Exercise brief: Once you have read the records below, restate them word for word.

[Records for the task Boundary: Start]

-- ==== Sys2Proof/Laws/State.lean ====
section
/-!
SUPPORT. The laws of the state's updates: which fields each update leaves alone, and what its own field then holds.
-/
namespace Sys2Proof.Machine

variable (m : Machine)

/-! ### Fields an update leaves alone -/

@[simp] theorem emit_fields (x1 : Out) :
    (m.emit x1).pins = m.pins ∧ (m.emit x1).fuse = m.fuse ∧ (m.emit x1).boot = m.boot ∧ (m.emit x1).time = m.time ∧
    (m.emit x1).corner = m.corner ∧ (m.emit x1).shr = m.shr ∧ (m.emit x1).fwd = m.fwd ∧ (m.emit x1).txSeq = m.txSeq ∧
    (m.emit x1).txn = m.txn ∧ (m.emit x1).coll = m.coll ∧ (m.emit x1).collFailed = m.collFailed ∧
    (m.emit x1).tiles = m.tiles ∧ (m.emit x1).tileMap = m.tileMap ∧ (m.emit x1).tilePhys = m.tilePhys ∧
    (m.emit x1).hbm = m.hbm ∧ (m.emit x1).strm = m.strm ∧ (m.emit x1).luff = m.luff ∧ (m.emit x1).hly = m.hly ∧
    (m.emit x1).tkp = m.tkp ∧ (m.emit x1).slc = m.slc ∧ (m.emit x1).part = m.part ∧ (m.emit x1).ctx = m.ctx ∧
    (m.emit x1).ctxCmd = m.ctxCmd ∧ (m.emit x1).ttl = m.ttl ∧ (m.emit x1).acc = m.acc ∧ (m.emit x1).reef = m.reef ∧
    (m.emit x1).hst = m.hst ∧ (m.emit x1).eng = m.eng ∧ (m.emit x1).msix = m.msix ∧ (m.emit x1).hostMem = m.hostMem ∧
    (m.emit x1).flash = m.flash ∧ (m.emit x1).far = m.far ∧ (m.emit x1).scan = m.scan ∧ (m.emit x1).card = m.card ∧
    (m.emit x1).free = m.free :=
  ⟨rfl, rfl, rfl, rfl, rfl, rfl, rfl, rfl, rfl, rfl, rfl, rfl, rfl, rfl, rfl, rfl, rfl, rfl, rfl, rfl, rfl, rfl, rfl, rfl, rfl, rfl, rfl, rfl, rfl, rfl, rfl, rfl, rfl, rfl, rfl⟩

@[simp] theorem tell_fields (x1 : NodeId) (x2 : Mgmt) :
    (m.tell x1 x2).pins = m.pins ∧ (m.tell x1 x2).fuse = m.fuse ∧ (m.tell x1 x2).boot = m.boot ∧
    (m.tell x1 x2).time = m.time ∧ (m.tell x1 x2).corner = m.corner ∧ (m.tell x1 x2).shr = m.shr ∧
    (m.tell x1 x2).fwd = m.fwd ∧ (m.tell x1 x2).txSeq = m.txSeq ∧ (m.tell x1 x2).txn = m.txn ∧
    (m.tell x1 x2).coll = m.coll ∧ (m.tell x1 x2).collFailed = m.collFailed ∧ (m.tell x1 x2).tiles = m.tiles ∧
    (m.tell x1 x2).tileMap = m.tileMap ∧ (m.tell x1 x2).tilePhys = m.tilePhys ∧ (m.tell x1 x2).hbm = m.hbm ∧
    (m.tell x1 x2).strm = m.strm ∧ (m.tell x1 x2).luff = m.luff ∧ (m.tell x1 x2).hly = m.hly ∧ (m.tell x1 x2).tkp = m.tkp ∧
    (m.tell x1 x2).slc = m.slc ∧ (m.tell x1 x2).part = m.part ∧ (m.tell x1 x2).ctx = m.ctx ∧
    (m.tell x1 x2).ctxCmd = m.ctxCmd ∧ (m.tell x1 x2).ttl = m.ttl ∧ (m.tell x1 x2).acc = m.acc ∧
    (m.tell x1 x2).reef = m.reef ∧ (m.tell x1 x2).hst = m.hst ∧ (m.tell x1 x2).eng = m.eng ∧ (m.tell x1 x2).msix = m.msix ∧
    (m.tell x1 x2).hostMem = m.hostMem ∧ (m.tell x1 x2).flash = m.flash ∧ (m.tell x1 x2).far = m.far ∧
    (m.tell x1 x2).scan = m.scan ∧ (m.tell x1 x2).card = m.card ∧ (m.tell x1 x2).free = m.free :=
  ⟨rfl, rfl, rfl, rfl, rfl, rfl, rfl, rfl, rfl, rfl, rfl, rfl, rfl, rfl, rfl, rfl, rfl, rfl, rfl, rfl, rfl, rfl, rfl, rfl, rfl, rfl, rfl, rfl, rfl, rfl, rfl, rfl, rfl, rfl, rfl⟩

/-- An answer to a vendor message changes only what has been sent. -/
theorem answerMctp_eq (x1 : MsgHdr) (x2 x3 x4 : Nat) (x5 : List Byte) :
    ∃ o, m.answerMctp x1 x2 x3 x4 x5 = { m with out := o } := by
  unfold Machine.answerMctp
  split
  · exact ⟨_, rfl⟩
  · dsimp only
    split <;> exact ⟨_, rfl⟩
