-- ==== Sys2Proof/Tests/Slice0.lean ====
section
/-!
SUPPORT. The model's own tests: small machines, an ill-formed term for each check of WellFormed.lean, worked cases of the spec (their
expected values are the spec's), and a witness of the hypotheses of each clause of the statements.
-/
set_option maxRecDepth 4000
namespace Sys2Proof.Machine.Slice0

[Records for the task Boundary: End]

Task response:
-- ==== Sys2Proof/Laws/State.lean ====
section
/-!
SUPPORT. The laws of the state's updates: which fields each update leaves alone, and what its own field then holds.
-/
namespace Sys2Proof.Machine

variable (m : Machine)

/-! ### Fields an update leaves alone -/

@[simp] theorem emit_fields (x1 : Out) :
    (m.emit x1).pins = m.pins ∧ (m.emit x1).fuse = m.fuse ∧ (m.emit x1).boot = m.boot ∧ (m.emit x1).time = m.time ∧
    (m.emit x1).corner = m.corner ∧ (m.emit x1).shr = m.shr ∧ (m.emit x1).fwd = m.fwd ∧ (m.emit x1).txSeq = m.txSeq ∧
    (m.emit x1).txn = m.txn ∧ (m.emit x1).coll = m.coll ∧ (m.emit x1).collFailed = m.collFailed ∧
    (m.emit x1).tiles = m.tiles ∧ (m.emit x1).tileMap = m.tileMap ∧ (m.emit x1).tilePhys = m.tilePhys ∧
    (m.emit x1).hbm = m.hbm ∧ (m.emit x1).strm = m.strm ∧ (m.emit x1).luff = m.luff ∧ (m.emit x1).hly = m.hly ∧
    (m.emit x1).tkp = m.tkp ∧ (m.emit x1).slc = m.slc ∧ (m.emit x1).part = m.part ∧ (m.emit x1).ctx = m.ctx ∧
    (m.emit x1).ctxCmd = m.ctxCmd ∧ (m.emit x1).ttl = m.ttl ∧ (m.emit x1).acc = m.acc ∧ (m.emit x1).reef = m.reef ∧
    (m.emit x1).hst = m.hst ∧ (m.emit x1).eng = m.eng ∧ (m.emit x1).msix = m.msix ∧ (m.emit x1).hostMem = m.hostMem ∧
    (m.emit x1).flash = m.flash ∧ (m.emit x1).far = m.far ∧ (m.emit x1).scan = m.scan ∧ (m.emit x1).card = m.card ∧
    (m.emit x1).free = m.free :=
  ⟨rfl, rfl, rfl, rfl, rfl, rfl, rfl, rfl, rfl, rfl, rfl, rfl, rfl, rfl, rfl, rfl, rfl, rfl, rfl, rfl, rfl, rfl, rfl, rfl, rfl, rfl, rfl, rfl, rfl, rfl, rfl, rfl, rfl, rfl, rfl⟩

@[simp] theorem tell_fields (x1 : NodeId) (x2 : Mgmt) :
    (m.tell x1 x2).pins = m.pins ∧ (m.tell x1 x2).fuse = m.fuse ∧ (m.tell x1 x2).boot = m.boot ∧
    (m.tell x1 x2).time = m.time ∧ (m.tell x1 x2).corner = m.corner ∧ (m.tell x1 x2).shr = m.shr ∧
    (m.tell x1 x2).fwd = m.fwd ∧ (m.tell x1 x2).txSeq = m.txSeq ∧ (m.tell x1 x2).txn = m.txn ∧
    (m.tell x1 x2).coll = m.coll ∧ (m.tell x1 x2).collFailed = m.collFailed ∧ (m.tell x1 x2).tiles = m.tiles ∧
    (m.tell x1 x2).tileMap = m.tileMap ∧ (m.tell x1 x2).tilePhys = m.tilePhys ∧ (m.tell x1 x2).hbm = m.hbm ∧
    (m.tell x1 x2).strm = m.strm ∧ (m.tell x1 x2).luff = m.luff ∧ (m.tell x1 x2).hly = m.hly ∧ (m.tell x1 x2).tkp = m.tkp ∧
    (m.tell x1 x2).slc = m.slc ∧ (m.tell x1 x2).part = m.part ∧ (m.tell x1 x2).ctx = m.ctx ∧
    (m.tell x1 x2).ctxCmd = m.ctxCmd ∧ (m.tell x1 x2).ttl = m.ttl ∧ (m.tell x1 x2).acc = m.acc ∧
    (m.tell x1 x2).reef = m.reef ∧ (m.tell x1 x2).hst = m.hst ∧ (m.tell x1 x2).eng = m.eng ∧ (m.tell x1 x2).msix = m.msix ∧
    (m.tell x1 x2).hostMem = m.hostMem ∧ (m.tell x1 x2).flash = m.flash ∧ (m.tell x1 x2).far = m.far ∧
    (m.tell x1 x2).scan = m.scan ∧ (m.tell x1 x2).card = m.card ∧ (m.tell x1 x2).free = m.free :=
  ⟨rfl, rfl, rfl, rfl, rfl, rfl, rfl, rfl, rfl, rfl, rfl, rfl, rfl, rfl, rfl, rfl, rfl, rfl, rfl, rfl, rfl, rfl, rfl, rfl, rfl, rfl, rfl, rfl, rfl, rfl, rfl, rfl, rfl, rfl, rfl⟩

/-- An answer to a vendor message changes only what has been sent. -/
theorem answerMctp_eq (x1 : MsgHdr) (x2 x3 x4 : Nat) (x5 : List Byte) :
    ∃ o, m.answerMctp x1 x2 x3 x4 x5 = { m with out := o } := by
  unfold Machine.answerMctp
  split
  · exact ⟨_, rfl⟩
  · dsimp only
    split <;> exact ⟨_, rfl⟩
-- ==== Sys2Proof/Tests/Slice0.lean ====
section
/-!
SUPPORT. The model's own tests: small machines, an ill-formed term for each check of WellFormed.lean, worked cases of the spec (their
expected values are the spec's), and a witness of the hypotheses of each clause of the statements.
-/
set_option maxRecDepth 4000
namespace Sys2Proof.Machine.Slice0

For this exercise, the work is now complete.